> WORK REQUIRED:
Each line from the opening of the records that follow to the line with "not listed. -/" needs to be written out exactly. Add nothing.

- - - - -

-- ==== Sys2Proof/Machine/Blobs.lean ====
section
/-! DEFINITION. Machine/Blobs.lean: blob headers, CRC and lengths (05 R104, R108 C6), and the contents of each kind (08 R200 to R203,
09 R225 to R227). -/

namespace Sys2Proof.Machine

/-- `n` groups of `k` bytes. -/
def groups (k : Nat) : Nat → List Byte → List (List Byte)
  | 0, _ => []
  | n + 1, l => l.take k :: groups k n (l.drop k)

/-- `n` little-endian words of `k` bytes. -/
def wordsAt (l : List Byte) (o k n : Nat) : List Nat := (groups k n (l.drop o)).map leNat

/-- A word list as a sparse table: words of 0 are not listed. -/
def sparse {α : Type} (f : Nat → α) (l : List Nat) : Map α :=
  ((List.range l.length).zip l).filterMap fun e => if e.2 = 0 then none else some (e.1, f e.2)

/-- CRC-32 of IEEE 802.3: one reflected bit step, then a byte (05 R104). -/
def crcBits : Nat → BitVec 32 → BitVec 32
  | 0, c => c
  | n + 1, c => crcBits n (if c.toNat % 2 = 1 then (c >>> 1) ^^^ 0xEDB88320 else c >>> 1)

/-- CRC-32 of bytes. -/
def crc32 (l : List Byte) : BitVec 32 :=
  l.foldl (fun c b => crcBits 8 (c ^^^ b.setWidth 32)) 0xFFFFFFFF ^^^ 0xFFFFFFFF

/-! Header fields of a blob. -/
def blobKindOf (b : List Byte) : Nat := leAt b 0 1
def blobVersion (b : List Byte) : Nat := leAt b 1 1
def blobLength (b : List Byte) : Nat := leAt b 4 4
def blobCrc (b : List Byte) : Nat := leAt b 12 4

/-- Bytes of a Churn program blob by its header's counts (08 R201). -/
def progLength (b : List Byte) : Nat :=
  16 + 0x20 + 8 * leAt b 0x1A 1 + ceilDiv (4 * leAt b 0x1B 1) 8 * 8 + 8 * leAt b 0x1C 1 + 16 * leAt b 0x1E 2 + 8 * leAt b 0x10 4

/-- The KIND is defined, with a VERSION of it and a LENGTH its chapter admits (05 R104, 08 R201 to R203, 09 R225 to R227). A weights
blob's LENGTH is held to its descriptor later (09 R229 item 9). -/
def blobShapeOk (b : List Byte) : Bool :=
  let k := blobKindOf b
  let v := blobVersion b
  let n := b.length
  if k = 1 then v == 1 && 0x30 ≤ n && n == progLength b
  else if k = 2 then v == 1 && n == 17424
  else if k = 3 then (v == 1 && n == 16400) || (v == 2 && n % 4 == 0)
  else if k = 0x10 then v == 1 && n == 16 + 64 + 32 * leAt b 16 1
  else if k = 0x11 then v == 1
  else if k = 0x12 then v == 1 && n == 8208
  else false

/-- Bounds of a blob's LENGTH (05 R104). -/
def blobLenOk (n : Nat) : Bool := 16 ≤ n && n ≤ 16777232

/-- BLOB_FORMAT and BLOB_CRC of a fetched blob; none when it passes. -/
def blobCheck (b : List Byte) (len : Nat) : Option Nat :=
  if !blobLenOk len || b.length != len || blobLength b != len || !blobShapeOk b then some 0x21
  else if blobCrc b != (crc32 (b.drop 16)).toNat then some 0x22 else none

/-! ### Churn program -/

/-- The declarations of a program (08 R201). -/
structure Prog where
  slots : Nat := 0
  reinit : Bool := false
  hop : Nat := 0
  nLines : Nat := 0
  nTables : Nat := 0
  nVtabs : Nat := 0
  nTaps : Nat := 0
  lines : List Geom := []
  tables : List LutTab := []
  vtabs : List Geom := []
  taps : List Tap := []
  words : List Nat := []
deriving DecidableEq, Repr

/-- A line or Vat table entry. -/
def geomOf (b : List Byte) : Geom := { bank := leAt b 0 1, offset := leAt b 2 2, len := leAt b 4 4 }

/-- A lookup table entry. -/
def lutTabOf (w : Nat) : LutTab := { base := fld w 0 12, log2n := fld w 12 4, signed := bit w 16, interp := bit w 17 }

/-- A tap entry (08 R200): STEP and TICK_OFFSET of a DIR 1 tap are reserved, and so are no part of it (00 R6). -/
def tapOf (b : List Byte) : Tap :=
  let res := leAt b 0 1 == 1
  { dir := leAt b 0 1, model := leAt b 1 1, step := if res then 0 else leAt b 2 1, row := leAt b 3 1, first := leAt b 4 2,
    count := leAt b 6 2, pb := leAt b 8 2, off := if res then 0 else leAt b 10 2 }

/-- A program from its blob. -/
def progOf (b : List Byte) : Prog :=
  let nl := leAt b 0x1A 1
  let nt := leAt b 0x1B 1
  let nv := leAt b 0x1C 1
  let np := leAt b 0x1E 2
  let o1 := 0x30 + 8 * nl
  let o2 := o1 + ceilDiv (4 * nt) 8 * 8
  let o3 := o2 + 8 * nv
  let o4 := o3 + 16 * np
  { slots := leAt b 0x10 4, reinit := bit (leAt b 0x14 4) 0, hop := leAt b 0x18 2, nLines := nl, nTables := nt, nVtabs := nv,
    nTaps := np, lines := (groups 8 nl (b.drop 0x30)).map geomOf, tables := (wordsAt b o1 4 nt).map lutTabOf,
    vtabs := (groups 8 nv (b.drop o2)).map geomOf, taps := (groups 16 np (b.drop o3)).map tapOf,
    words := wordsAt b o4 8 (leAt b 0x10 4) }

/-- The last bank that a line or Vat table spans (08 R190). -/
def Geom.lastBank (g : Geom) : Nat := g.bank + ceilDiv (g.offset + g.len) 65536 - 1

/-- First sample and sample after the last, counted over all banks. -/
def Geom.range (g : Geom) : Nat × Nat := (g.bank * 65536 + g.offset, g.bank * 65536 + g.offset + g.len)

/-- Two ranges [a, b) overlap. -/
def overlaps (x y : Nat × Nat) : Bool := x.1 < y.2 && y.1 < x.2

/-- Opcode of a Churn word, and those of 08 R187. -/
def churnOps : List Nat :=
  (List.range 0x0B) ++ [0x10, 0x11, 0x12, 0x14, 0x18] ++ ((List.range 13).map (· + 0x20)) ++ [0x2E, 0x2F]
    ++ ((List.range 8).map (· + 0x30))
def wOp (w : Nat) : Nat := w / 2 ^ 56

/-- The line or Vat table whose banks a word's port A access counts against (08 R193). -/
def Prog.access (p : Prog) (w : Nat) : Option Geom :=
  let op := wOp w
  if op = 0x10 || op = 0x11 || op = 0x12 then p.lines[w % 64]?
  else if op = 0x14 then p.vtabs[w % 8]? else none

/-- Output bus channels that a program writes (08 R204 item 6). -/
def Prog.outs (p : Prog) : List Nat := p.words.filterMap fun w => if wOp w = 2 then some (w % 256) else none

/-- Patch registers that a program writes. -/
def Prog.pbws (p : Prog) : List Nat := p.words.filterMap fun w => if wOp w = 4 then some (w % 1024) else none

/-! ### Coefficient set -/

/-- A glider entry: COEF, MODE, PARAM (08 R202). -/
def gliderOf (w : Nat) : Nat × Nat × Nat := (fld w 0 12, fld w 13 2, fld w 16 13)

/-- Coefficient words and glider entries in use. -/
def coefWords (b : List Byte) : List Nat := wordsAt b 16 4 4096
def coefGliders (b : List Byte) : List (Nat × Nat × Nat) :=
  ((wordsAt b (16 + 16384) 4 256).map gliderOf).filter fun g => g.2.1 != 0

/-! ### Separator -/

/-- A layer entry (09 R225). -/
def layerOf (b : List Byte) : Layer :=
  { tile := leAt b 0 1, flags := BitVec.ofNat 8 (leAt b 1 1), inW := leAt b 2 2, stW := leAt b 4 2, stFirst := leAt b 6 2,
    outW := leAt b 8 2, wOff := leAt b 12 4, bOff := leAt b 16 2, shD := leAt b 18 1, shG := leAt b 19 1, shH := leAt b 20 1,
    shO := leAt b 21 1 }

/-- A STEP_MASK entry. -/
def maskOf (w : Nat) : MaskEnt := { pb := fld w 0 10, en := bit w 10, tick := w / 65536 }

/-- A model descriptor from its blob (09 R225). -/
def descriptorOf (b : List Byte) : ModelDesc :=
  { churnSteps := leAt b 0x11 1, hostSteps := leAt b 0x12 1, hostFn := leAt b 0x13 1, bank := leAt b 0x14 1, page := leAt b 0x15 1,
    hold := BitVec.ofNat 16 (leAt b 0x16 2), hop := leAt b 0x18 2, rows := BitVec.ofNat 64 (leAt b 0x20 8),
    masks := (wordsAt b 0x30 4 8).map maskOf, layers := (groups 32 (leAt b 0x10 1) (b.drop 0x50)).map layerOf }

/-- Element sizes of a layer's matrices. -/
def Layer.eIn (l : Layer) : Nat := if bit l.flags.toNat 0 then 2 else 1
def Layer.eD (l : Layer) : Nat := if bit l.flags.toNat 1 then 2 else 1
def Layer.eG (l : Layer) : Nat := if bit l.flags.toNat 2 then 2 else 1
def Layer.eOut (l : Layer) : Nat := if bit l.flags.toNat 3 then 2 else 1
def Layer.resid (l : Layer) : Bool := bit l.flags.toNat 4

/-- Weight bytes and bias bytes of a layer (09 R226). -/
def Layer.wBytes (l : Layer) : Nat := l.stW * l.inW * (l.eIn + l.eD + l.eG) + l.outW * l.stW * l.eOut
def Layer.bWords (l : Layer) : Nat := 3 * l.stW + l.outW

/-- LENGTH of the weights blob of a descriptor. -/
def ModelDesc.weightsLength (d : ModelDesc) : Nat := 16 + sumOf (fun l => l.wBytes + 4 * l.bWords) d.layers

/-- Staging area: first byte and byte after the last (09, Staging). -/
def ModelDesc.stage (d : ModelDesc) : Nat × Nat :=
  let a := bankBase d.bank + d.page * 4096
  (a, a + d.stageSize)

end Sys2Proof.Machine
end

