/-- The next beat of a tile group: that of the model in whose span it lies. A model that does not run misses it for good (09 R223, R236). -/
def State.groupBeat (s : State) (t : Nat) (err : SepErr) : State :=
  let g := s.groupBeats t
  let u := s.leadTile t
  let here := (s.spans t).find? fun x => x.2.2 ≤ g && g < x.2.2 + x.2.1.span
  let s := s.putTile u { s.tile u with beats := g + 1 }
  match here with
  | none => s
  | some x =>
    if s.beatsRun x.1 x.2.1 && !(s.model x.1).miss then s.modelBeat x.1 x.2.1 err else s.putModel x.1 { s.model x.1 with miss := true }

/-- A beat of the group falls in this tick: ten start in each tick of the hop. -/
def State.beatDue (s : State) (t : Nat) : Bool :=
  s.groupBeats t < 10 * (s.time.tick.toNat + 1 - s.sep.hopStart.toNat) && !s.time.ckeOff && s.time.started

/-- SEP_BEAT (09 R223). -/
def execSepBeat (tile : Nat) (err : SepErr) (s : State) : Host.Outcome State Fault Refusal :=
  .next (if s.beatDue tile then s.groupBeat tile err else s)

/-- The beats of a tick that are still to be made, for each tile group by its lowest tile. -/
def State.tickBeats (s : State) (env : TickEnv) : State :=
  (List.range 8).foldl (fun s t =>
    let lead := (s.group t).all fun m => match (s.model m).desc with | some d => d.tiles.all (t ≤ ·) | none => true
    if (s.group t).isEmpty || !lead then s
    else
      let errs := (env.sep.filter fun x => x.1 = t).map (·.2)
      ((List.range 10).foldl (fun (a : State × List SepErr) _ =>
        if a.1.beatDue t then (a.1.groupBeat t (a.2.headD {}), a.2.drop 1) else a) (s, errs)).1) s

/-! ### Capture (08 R200, 09 R220) -/

/-- Note what has been staged for a step. -/
def State.cover (s : State) (m k : Nat) (c : Nat × Nat × Nat) : State :=
  let r := s.model m
  let st := nth {} r.nxt k
  s.putModel m { r with nxt := r.nxt.set k { st with cov := c :: st.cov } }

/-- A DIR 0 tap captures its patch registers into the staging buffer being filled. -/
def State.captureTap (s : State) (t : Tap) : State :=
  match (s.model t.model).desc with
  | none => s
  | some d =>
    (s.stagePut (d.inAddr s.sep.buf t.step t.row t.first)
      ((List.range t.count).flatMap fun i => leBytes 4 (tget 0 s.churn.patchR (t.pb + i)).toNat)).cover t.model t.step (t.row, t.first, 2 * t.count)

/-- The masks of a Churn step are captured. -/
def State.captureMask (s : State) (m k : Nat) (x : MaskEnt) : State :=
  let r := s.model m
  let w (i : Nat) : BitVec 32 := tget 0 s.churn.patchR (x.pb + i)
  s.putModel m { r with nxt := r.nxt.set k { nth {} r.nxt k with reset := w 1 ++ w 0, active := w 3 ++ w 2 } }

/-- What is captured after the H0 flip of a tick. -/
def State.capture0 (s : State) : State :=
  let o := s.time.tick.toNat - s.sep.hopStart.toNat
  let s := (List.range 8).foldl (fun s p =>
    if s.puUp p then ((s.pu p).taps.filter fun t => t.dir = 0 && t.off = o).foldl (fun s t => s.captureTap t) s else s) s
  (List.range 16).foldl (fun s m =>
    match (s.model m).desc with
    | none => s
    | some d => (List.range d.churnSteps).foldl (fun s k =>
        let x := nth {} d.masks k
        if x.en && x.tick = o then s.captureMask m k x else s) s) s

/-! ### Publication (09 R232, R233) -/

/-- The highest-numbered step in which a row was active. -/
def lastActive (cur : List StepRec) (r : Nat) : Option Nat :=
  ((List.range cur.length).filter fun k => bit (nth {} cur k).active.toNat r).getLast?

/-- Write the registers of a DIR 1 tap from elements. -/
def State.publishTap (s : State) (t : Tap) (el : List Int) : State :=
  (List.range t.count).foldl (fun s i =>
    let v := BitVec.ofInt 16 (nth 0 el (2 * i + 1)) ++ BitVec.ofInt 16 (nth 0 el (2 * i))
    s.setChurn { s.churn with patchR := tset 0 s.churn.patchR (t.pb + i) v }) s

/-- DIR 1 taps of a model. -/
def State.resultTaps (s : State) (m : Nat) : List Tap :=
  (List.range 8).flatMap fun p => (s.pu p).taps.filter fun t => t.dir = 1 && t.model = m

/-- Every DIR 1 register of a model takes HOLD_VALUE (09 R233). -/
def State.publishHold (s : State) (m : Nat) (hold : BitVec 16) : State :=
  (s.resultTaps m).foldl (fun s t => s.publishTap t (List.replicate (2 * t.count) hold.toInt)) s

/-- The output elements of a row in step k of the hop that ends: HOLD_VALUE where the row was inactive. -/
def State.outRow (s : State) (m : Nat) (d : ModelDesc) (cur : List StepRec) (k r : Nat) : State × List Int :=
  if bit (nth {} cur k).active.toNat r then s.stageInts m (d.outAddr s.sep.buf k r 0) d.outW
  else (s, List.replicate d.outW d.hold.toInt)

/-- DIR 1 registers take each row's outputs of the highest-numbered step in which it was active (09 R233). -/
def State.publishTaps (s : State) (m : Nat) (d : ModelDesc) (cur : List StepRec) : State :=
  (s.resultTaps m).foldl (fun s t =>
    let x := match lastActive cur t.row with
      | some k => s.outRow m d cur k t.row
      | none => (s, List.replicate d.outW d.hold.toInt)
    x.1.publishTap t ((List.range (2 * t.count)).map fun e => nth d.hold.toInt x.2 (t.first + e))) s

- - - - -

> WRITTEN RESPONSE:
-- ==== Sys2Proof/Machine/Blobs.lean ====
section
/-! DEFINITION. Machine/Blobs.lean: blob headers, CRC and lengths (05 R104, R108 C6), and the contents of each kind (08 R200 to R203,
09 R225 to R227). -/

namespace Sys2Proof.Machine

/-- `n` groups of `k` bytes. -/
def groups (k : Nat) : Nat → List Byte → List (List Byte)
  | 0, _ => []
  | n + 1, l => l.take k :: groups k n (l.drop k)

/-- `n` little-endian words of `k` bytes. -/
def wordsAt (l : List Byte) (o k n : Nat) : List Nat := (groups k n (l.drop o)).map leNat

/-- A word list as a sparse table: words of 0 are not listed. -/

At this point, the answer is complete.